Drawing on lessons learned from an October trip to Sudan's restive southern and Darfur regions, a group of retired statesmen – South African Archbishop Desmond Tutu, former US President Jimmy Carter, former Mozambique Minister of Education Graça Machel, and former UN Special Envoy and Nobel Laureate Lakhdar Brahimi – this week issued a report calling for rebel groups to participate in peace talks, for the government of Sudan to honor past peace treaties, and for the international community to give the money and manpower to a peacekeeping force that is struggling for credibility.

"We felt a moral imperative ... to protect the people who are so vulnerable and to make our contribution to the promotion of peace," said Mr. Tutu in a teleconference held Tuesday to announce the group's new report. "Our primary goal is to amplify the voices of people who are not normally heard. Peace is possible if we take action now."

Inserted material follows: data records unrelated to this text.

/-! ### Busy, holds, reset, host reads (95 OP3, OP7; 93 U5, U7) -/

theorem test_start_while_busy_OP3 :
    after (exec (.decode 7 true true) { State.reset with pfPhase := .eArgs }) =
      some { State.reset with pfPhase := .eArgs } := by decide
theorem test_overlap_is_refused : refuses .overlap (exec (.resync 8) { State.reset with pfPhase := .cRun }) = true := by
  decide
theorem test_stalled_sink_holds :
    ((started .cmdGetVersion 5 { State.reset with txReady := false }).map fun t => (t.tx, t.pfPhase)) =
      some ([], .eHdr) := by decide
theorem test_reset_aborts_OP7 :
    ((after (step (withMove .reset { State.reset with pfPhase := .dRun, rx := [.byte 1] }))).map fun t =>
      (t.pfPhase, t.pfResult, t.rbufValid, t.rx.length)) = some (.idle, .none, false, 1) := by decide
theorem test_read_of_invalid_buffer_is_unspecified :
    (after (step (withMove (.read (.rbuf 0)) State.reset))).map (·.lastRead) =
      some (some (.byte (unspecifiedByte 0))) := rfl
theorem test_read_of_flag_after_reset :
    (after (step (withMove (.read .pfFlag) State.reset))).map (·.lastRead) = some (some (.bit false)) := by decide
theorem test_csum_shown_after_verify_CV5 :
    ((started .csumVerify 5 (withIn [0x5A, 0x04, 0x01, 0x5E])).map fun t =>
      (hostRead t .pfCsum, readValid t .pfCsum, hostRead t .pfFlag, readValid t .pfFlag)) =
      some (.byte 0x5F, false, .bit false, true) := by decide
theorem test_status_read_has_no_side_effect :
    (after (step (withMove (.read .pfBusy) State.reset))) = some { State.reset with lastRead := some (.bit false), readTurn := 1 } := by
  decide
theorem test_readExact_takes_what_there_is :
    ((after (step (withMove (.readExact 4) (withRx [1, 2])))).map fun t => (t.rx, t.inp)) =
      some ([], [.byte 1, .byte 2, .endMark]) := by decide

theorem test_read_of_frame_during_encode_is_unspecified :
    (after (step (withMove (.read (.rbuf 0))
      { State.reset with rbufValid := true, decE := 1, rbuf := [(0, 0x5A)], pfPhase := .eHdr }))).map (·.lastRead) =
      some (some (.byte (unspecifiedByte 0))) := rfl
theorem test_length_is_read_without_a_frame :
    ((after (step (withMove (.read .rbufLen) { State.reset with decE := 7 }))).map (·.lastRead)) =
      some (some (.byte 7)) := by decide
theorem test_supply_after_end_is_refused :
    refuses .supplyAfterEnd (step (withMove (.supply (.byte 1)) { withIn [] with pfPhase := .dRun })) = true := by decide
theorem test_supply_ahead_of_an_operation :
    ((after (step (withMove (.supply (.byte 1)) (withIn [])))).map (·.inp)) = some [.endMark, .byte 1] := by decide
theorem test_failed_call_ends :
    ((after (step { State.reset with script := readMeasUart .plain |>.drop 2, rsResult := .syncTimeout })).map (·.script)) =
      some [] := by decide
theorem test_good_call_goes_on :
    ((after (step { State.reset with script := readMeasUart .plain |>.drop 2, rsResult := .ok })).map (·.script)) =
      some [.env .presentFbuf, .request (.command [4, 8, 0]), .env .await] := by decide
theorem test_endless_channel_is_popped :
    ((after (step { State.reset with rsPhase := .sHunt, rxTail := .cycle (.byte 0x59) [.byte 0x00], rxTurn := 2 })).map
      fun t => (t.pdSeen1, t.rxTurn, t.rsPhase)) = some (true, 3, .sHunt) := by decide

/-! ### The host's functions (95 S5, S6; 30 R87, R89; 44 R213) -/

theorem test_version_S5 : versionInfo [0x5A, 0x07, 0x01, 0x03, 0x02, 0x01, 0x68] =
    some { revision := 3, minor := 2, major := 1 } := by decide
theorem test_address_echo_S6 :
    (afterSetAddress [0x20] [0x5A, 0x05, 0x0B, 0x21, 0x8B] 0x20 ⟨.uart, 0x10⟩).busAddress = 0x10 := by decide
theorem test_frame_rate_10Hz : frameRateArgs 10 = [0x0A, 0x00] := by decide
theorem test_baud_rate_EN7 : baudRateArgs 115200 = [0x00, 0xC2, 0x01, 0x00] := by decide

/-! ### States that meet the invariant -/

/-- ENCODE of two arguments, the first one sent, on a stalled sink. -/
def encoding : State :=
  { State.reset with
    pfPhase := .eArgs, encN := 2, encI := 1, argbuf := [(0, 0x0A), (1, 0x00)], txReady := false }

/-- DECODE after one byte, with nothing on `IN`. -/
def decoding : State := { State.reset with pfPhase := .dRun, decE := 7, decCnt := 1, rbuf := [(0, 0x5A)] }

/-- RESYNC for 8 bytes, filling after three. -/
def filling : State :=
  { State.reset with
    rsPhase := .sFill, rsE := 8, rsCnt := 3, fbuf := [(0, 0x59), (1, 0x59), (2, 0xE8)], rx := [.byte 0x03] }

/-- Both buffers valid, with frames of two bytes. -/
def valid : State :=
  { State.reset with
    rbufValid := true, decE := 2, rbuf := [(0, 0x02), (1, 0x02)], pfResult := .ok, pfOp := some .decode
    fbufValid := true, rsE := 2, rsCnt := 2, fbuf := [(0, 0x59), (1, 0x59)], rsResult := .ok }

theorem encoding_inv : encoding.Inv :=
  ⟨⟨by decide, by decide, by decide⟩, by decide, ⟨by decide, by decide, by decide, by decide⟩,
    ⟨by decide, by decide, by decide, by decide⟩, ⟨by decide, by decide, by decide, by decide⟩,
    ⟨by decide, by decide, by decide, by decide⟩⟩

theorem decoding_inv : decoding.Inv :=
  ⟨⟨by decide, by decide, by decide⟩, by decide, ⟨by decide, by decide, by decide, by decide⟩,
    ⟨by decide, by decide, by decide, by decide⟩, ⟨by decide, by decide, by decide, by decide⟩,
    ⟨by decide, by decide, by decide, by decide⟩⟩

theorem filling_inv : filling.Inv :=
  ⟨⟨by decide, by decide, by decide⟩, by decide, ⟨by decide, by decide, by decide, by decide⟩,
    ⟨by decide, by decide, by decide, by decide⟩, ⟨by decide, by decide, by decide, by decide⟩,
    ⟨by decide, by decide, by decide, by decide⟩⟩

theorem valid_inv : valid.Inv :=
  ⟨⟨by decide, by decide, by decide⟩, by decide, ⟨by decide, by decide, by decide, by decide⟩,
    ⟨by decide, by decide, by decide, by decide⟩, ⟨by decide, by decide, by decide, by decide⟩,
    ⟨by decide, by decide, by decide, by decide⟩⟩

/-! ### Witnesses: every statement with hypotheses has a state and operands that meet them, clause by clause -/

/-- n zero bytes. -/
def zeros (n : Nat) : List Byte := List.replicate n 0

theorem zeros_length (n : Nat) : (zeros n).length = n := List.length_replicate

theorem idle_reset : State.reset.idle := ⟨rfl, rfl⟩

theorem witness_DecodingAnEncodedInstructionGivesItBack :
    (Instr.encode 0 (zeros 255)).wf .plain = true ∧ (Instr.frameCommand 0 (zeros 251)).wf .plain = true ∧
    (Instr.frameEchoResponse 0 0 (zeros 251) 0).wf .plain = true ∧
    (Instr.frameMeasurement 0 0 0 []).wf .plain = true ∧ (Instr.frameMeasurement 0 0 0 [0]).wf .checksummed = true ∧
    (Instr.decode 8 false false).wf .checksummed = true := by decide +kernel

theorem witness_EncodingADecodedRequestGivesItBack :
    decode .checksummed (.command [4, 9, 2]) = .instr .decodeMeas ∧
    decode .plain (.fromDevice [0x5A, 0, 0, 0]) = .instr (.frameEchoResponse 0 0 [] 0) := by decide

The Elders, a group of 13 men and women, was formed by former South African President Nelson Mandela and his wife, Graça Machel, earlier this year. They're supported by a group of private businessmen, including Virgin Air CEO Richard Branson, and foundations.

There were skeptics aplenty when the Elders announced earlier this year plan to take on the world's knottiest problems, starting with Darfur. Some felt, and still feel, that the intrusion of yet another peace initiative may complicate matters and give Darfur's warring parties another excuse to postpone cooperation. Yet with the current peace process in Darfur stalled – and few hopes of getting either the rebels or the government to the table in the near future – many experts hailed the Elders' initiative as a chance to break the impasse.

"The Elders have a unique contribution to make to the world," says John Prendergast, executive director of the Enough Project, a Washington-based advocacy group formed last year to "end genocide and crimes against humanity." "They have a moral gravitas and a clarity of voice that would be heard and heeded at this moment in history.

"With no real leadership from the United Nations, the African Union, and the United States, the Elders could and should provide a compass toward a solution," Mr. Prendergast adds. "The absence of that voice guarantees further deterioration in Darfur, and risks a return to war in the South."

The recommendations issued in the Elders' report, "Bringing Hope, Forging Peace," call for:

• An immediate cease-fire, by the government and its janjaweed militias, and the many rebel groups.

• International assistance for a national census, to allow the promised 2009 elections to be considered fair and representative.

• Rapid deployment of a mainly African peacekeeping force, along with the international funding and logistical support to make that peacekeeping force credible.

• An end to attacks on humanitarian aid groups working with displaced people.